Suppose that the infinitesimal to 0 is close to the horizontal, and the horizontal throw velocity v1 is infinitely small to 0, which is equivalent to free fall.

This is 1, which is close to the right angle, and then it slowly gets bigger, and we find that 1 is close to 90° minus, and if ab can also be excluded at the same time, because a is selected in the multiple choice question, then b must be right, so there is only c, and this is the elimination method in the answering technique.

Why choose C, the upstairs has already given you a clear answer, I will not repeat it, so we don't necessarily have to calculate the exact answer to some questions in the exam, and it is very effective to use the elimination method.

d.The magnitude relationship between 1 and 2 has nothing to do with the inclination angle of the inclined plane.

This one is correct.

The magnitude of the included angle is only related to the velocity, because the velocity cannot be determined, so only d is correct.

c d can make the angle falling on the inclined plane a According to (1 2gt 2) v0t =tana and tana=gt v0, the relationship between a and a can be obtained, and the rest is not explained.

I choose B....First of all, since they are both thrown horizontally and fall on the inclined plane, the ratio of the horizontal displacement to the vertical displacement of the two balls is the same, and they are both tangent values of the inclined plane. i.e. h s = tan .

h=1/2*gt^2,s=vt...v is the initial velocity, and the obvious comparison between the two results is (1 2gt) v....gt=vy...

So vy v=2tan

Choosing d only considers the moment of landing, because the air resistance is not calculated, the horizontal velocity of the first time is v1, the second throw is v2, the vertical velocity is the same as x, because the height is the same, so the final velocity in the vertical direction is also the same.

d.The magnitude relationship between 1 and 2 has nothing to do with the inclination angle of the inclined plane.

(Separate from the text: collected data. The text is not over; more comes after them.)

-- ==== Sys2Proof/Machine/Power.lean ====
section
/-! DEFINITION. Sensors, operating points, limits, emergencies, energy counters, telemetry records and the PLDM terminus
(21_telemetry_and_power.md R547-R569). -/
namespace Sys2Proof.Machine

def pwrPage (h : Nat) : Page := ⟨.pwr, h⟩
def telPage (h : Nat) : Page := ⟨.tel, h⟩

/-- The power-and-telemetry processor runs (R455). -/
def State.powerUp (s : State) : Bool := s.fwState 4 = Fw.running

/-- Both hubs show a field (R568). -/
def State.bothWr (s : State) (f : Nat → Fld) (v : Nat) : State := (s.wr (f 0) v).wr (f 1) v

/-! ## Telemetry records (R563-R565) -/

/-- A telemetry record of a hub (R563). -/
def telBytes (seq typ domain count : Nat) (payload : Bytes) : Bytes :=
  let b := leBytes 4 seq ++ leBytes 2 typ ++ leBytes 2 domain ++ leBytes 6 count ++ [0#8, 0#8] ++
    (payload ++ List.replicate 44 0#8).take 44
  b ++ leBytes 4 (crc32c b).toNat

/-- Records of the host ring (R565). -/
def State.ringSize (s : State) (h : Nat) : Nat :=
  let n := s.rd (Reg.TEL_RING_LOG2 h)
  2 ^ (if 6 ≤ n ∧ n ≤ 16 then n else 6)

/-- A hub whose TEL page serves emits a record: it takes the next SEQ and, with RING_EN, the next slot of the host ring; a slot not yet released, or
a link that PF0 may not master, loses the record (R305, R563, R565, R569). DEDUCED (log 48). -/
def State.emit (s : State) (h typ domain count : Nat) (payload : Bytes) : State :=
  let b := telBytes (s.tel h).seq.toNat typ domain count payload
  if !s.serving (telPage h) then s
  else
    let s := s.modTel h fun x => { x with seq := x.seq + 1#32 }
    let head := s.rd (Reg.TEL_RING_HEAD h)
    let held := (head + 2 ^ 32 - s.rd (Reg.TEL_RING_TAIL h)) % 2 ^ 32
    if !s.on (Reg.TEL_CFG_RING_EN h) then s
    else if s.ringSize h ≤ held ∨ !s.fnMaster h 0 then (s.bump (Reg.TEL_LOST h)).err (telPage h) 16
    else
      let base := s.rd (Reg.TEL_RING_BASE_LO h) * 4096 + s.rd (Reg.TEL_RING_BASE_HI h) * 2 ^ 32
      (s.hostWrite (s.fnId h 0) (base + 64 * (head % s.ringSize h)) b).step1 (Reg.TEL_RING_HEAD h)

/-- EVENT records of both hubs (R564), each raising PF0 vector 0 as it enters the ring (R290); their count in the firmware domain is
the firmware's own: free. -/
def State.event (s : State) (kind who : Nat) : State :=
  let c := s.free 0 % 2 ^ 48
  let one (s : State) (h : Nat) : State :=
    let t := s.emit h 0x0005 0x0404 c [BitVec.ofNat 8 kind, BitVec.ofNat 8 who]
    if t.rd (Reg.TEL_RING_HEAD h) = s.rd (Reg.TEL_RING_HEAD h) then t else t.vector h 0 0
  (one (one s 0) 1).draw

/-! ## Operating points (R556, R557, R560) -/

/-- Core clock in MHz and voltage in mV of an operating point (R556). -/
def pointMhz (p : Nat) : Nat := [800, 1000, 1200, 1400, 1600, 1700, 1800].getD p 1800
def pointMv (p : Nat) : Nat := [600, 640, 680, 720, 750, 800, 850].getD p 850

Pick D. The angle between velocity and horizontal is high, and the angle between displacement and horizontal is . tanβ=2tanα。The angle of the inclined plane is the angle of displacement, so choose d

I think it's what d did in high school before.

As the thin rod turns 90 degrees counterclockwise around its center, the electric potential of q decreases and the potential energy decreases. The electric potential of q becomes larger, the electric potential energy becomes smaller, the electric field force does positive work, and the electric potential energy decreases, so w2>0, since you know w1 and w3, I won't say more, presumably the answer is clear to you. Process analysis is very important for electric field problems.

Concepts are also important.

Only the W2 vertical line is a zero potential surface, according to the direction of the inductance line, the potential on the A side is less than 0, and the B side is greater than 0. If the rotating negative charge enters from 0 potential to greater than 0, the electric field force does positive work. If the positive current enters less than 0 from 0 potential, it is also positive work.